Between January 4, 2008, and December 14, 2018, the oil rig count more than doubled. Based on the relationship between oil prices and the oil rig count, the oil rig count is expected to keep rising until at least March 2019. A higher oil rig count could boost crude oil and natural gas supplies and pressure natural gas prices. Last week, the oil rig count fell by four to 873.

Based on the Drilling Productivity Report released by the U.S. Energy Information Administration on December 17, the natural gas production in major US shale regions could rise 21.7% year-over-year in January. Natural gas bears might appreciate the increased supply, which could impact natural gas’s rise.

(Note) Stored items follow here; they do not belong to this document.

-- ==== Sys2Proof/Machine/State.lean ====
section
/-! DEFINITION. The state of the core (10_state.md R20), the faults it records (60_exceptions.md R204 to R207),
what a step can be refused for, and the state after Reset (10_state.md R39, 70_reset_and_hazards.md R240). -/

namespace Sys2Proof.Machine

/-- Main memory as (address, byte) cells in one canonical form: addresses strictly rising, and no cell equal to
what an unlisted address reads as (log 13). Its operations are in Machine/Ops.lean. -/
abbrev Memory := List Host.Cell

/-- The framebuffer: 32 rows of 64 cells, `fb[y][x]` (10_state.md R31, 43_display.md R181). -/
abbrev Framebuffer := Vector (Vector Bool 64) 32

/-- The kinds of fault (60_exceptions.md R204 to R207, R209), as the `fault` record of State holds them. A faulting
step is a next state with this record set, because the spec gives that state (log 1). So no step answers
`Outcome.fault`. -/
inductive Fault where
  /-- Raised by the fetch with PC above 0xFFE, and by DRW, LD B,Vx, LD [I],Vx and LD Vx,[I] when a byte of the access
  lies above 0xFFF (R205); `addr` is the lowest such address, 16 bits (R209). Safe: nothing is read or written. -/
  | outOfBounds (addr : Word)
  /-- Raised by CALL with SP = 16 (R206). Safe: nothing is pushed. -/
  | stackOverflow
  /-- Raised by RET with SP = 0 (R207). Safe: nothing is popped. -/
  | stackUnderflow
  deriving DecidableEq, Repr

/-- Why an operation has no meaning. -/
inductive Refusal where
  /-- An instruction exec has no meaning for, raised by exec's arm of that name; none is left. Safe. -/
  | notModelled (mnemonic : String)
  /-- A host operation other than Reset on a core that has never been reset (70_reset_and_hazards.md R241), raised by
  `applyOp`; no step raises it. Safe: the state before the first Reset has no meaning (log 17). -/
  | beforeReset
  deriving DecidableEq, Repr

/-- The complete state of the core (10_state.md R20), and the model's own two fields for the random input. -/
structure State where
  /-- V[0] to V[15]; VF is V[15] (10_state.md R21, R22). -/
  v : Vector Byte 16
  /-- The index register I (R24). -/
  i : Word
  /-- PC: between steps, the address of the next instruction (R25). -/
  pc : Word
  /-- SP: how many return addresses the call stack holds, 0 to 16 (R28). -/
  sp : Fin 17
  /-- The call stack's 16 entries (R27). -/
  stack : Vector Word 16
  /-- The delay timer DT (R29). -/
  dt : Byte
  /-- The sound timer ST (R30). -/
  st : Byte
  /-- The framebuffer (R31). -/
  fb : Framebuffer
  /-- The live key flags, true meaning pressed (R32). -/
  keys : Vector Bool 16
  /-- The snapshot of the key flags (R33). -/
  prevKeys : Vector Bool 16
  /-- Main memory (R34). -/
  mem : Memory
  /-- The fault record (R36). -/
  fault : Option Fault
  /-- MODEL'S OWN (log 2): the byte the host has put on the `rnd` input of the step (60_exceptions.md R201), if any. -/
  rndIn : Option Byte
  /-- MODEL'S OWN (log 2): how many free random bytes have been drawn so far. -/
  rndCount : Nat
  deriving DecidableEq, Repr

/-- The UnknownInstruction event: the word and the address it was fetched from (60_exceptions.md R203). It is an
output, not state (10_state.md R38; log 3). -/
structure UnknownReport where
  /-- The fetched word `w`. -/
  word : Word
  /-- The address `a` it was fetched from. -/
  addr : Word
  deriving DecidableEq, Repr

/-- The outcome of a step or of a meaning. -/
abbrev Result := Host.Outcome State Fault Refusal

/-- The state after Reset: every item at its value of 10_state.md R39. Memory lists nothing, because an unlisted
address reads as Reset leaves it (`initialByte` in Machine/Ops.lean). The last two fields are the model's own
(DESIGN CHOICE, log 2). -/
def State.reset : State where
  v := Vector.replicate 16 0#8
  i := 0x0000#16
  pc := BitVec.ofNat 16 Config.progBase
  sp := 0
  stack := Vector.replicate 16 0x0000#16
  dt := 0#8
  st := 0#8
  fb := Vector.replicate 32 (Vector.replicate 64 false)
  keys := Vector.replicate 16 false
  prevKeys := Vector.replicate 16 false
  mem := []
  fault := none
  rndIn := none
  rndCount := 0

end Sys2Proof.Machine
end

Energy stocks and energy ETFs

In the trailing week, natural gas–weighted stocks Chesapeake Energy (CHK), Southwestern Energy (SWN), and Cabot Oil & Gas (COG) fell 14.3%, 13.4%, and 7.6%, respectively. In the last five trading sessions, the natural gas January futures fell 12.9%.

In the seven days ending on December 18, the SPDR S&P Oil & Gas Exploration & Production ETF (XOP) and the Energy Select Sector SPDR ETF (XLE) fell 7.8% and 3.1%, respectively. These ETFs contain natural gas–producer stocks that could be sensitive to the oil and gas rig counts.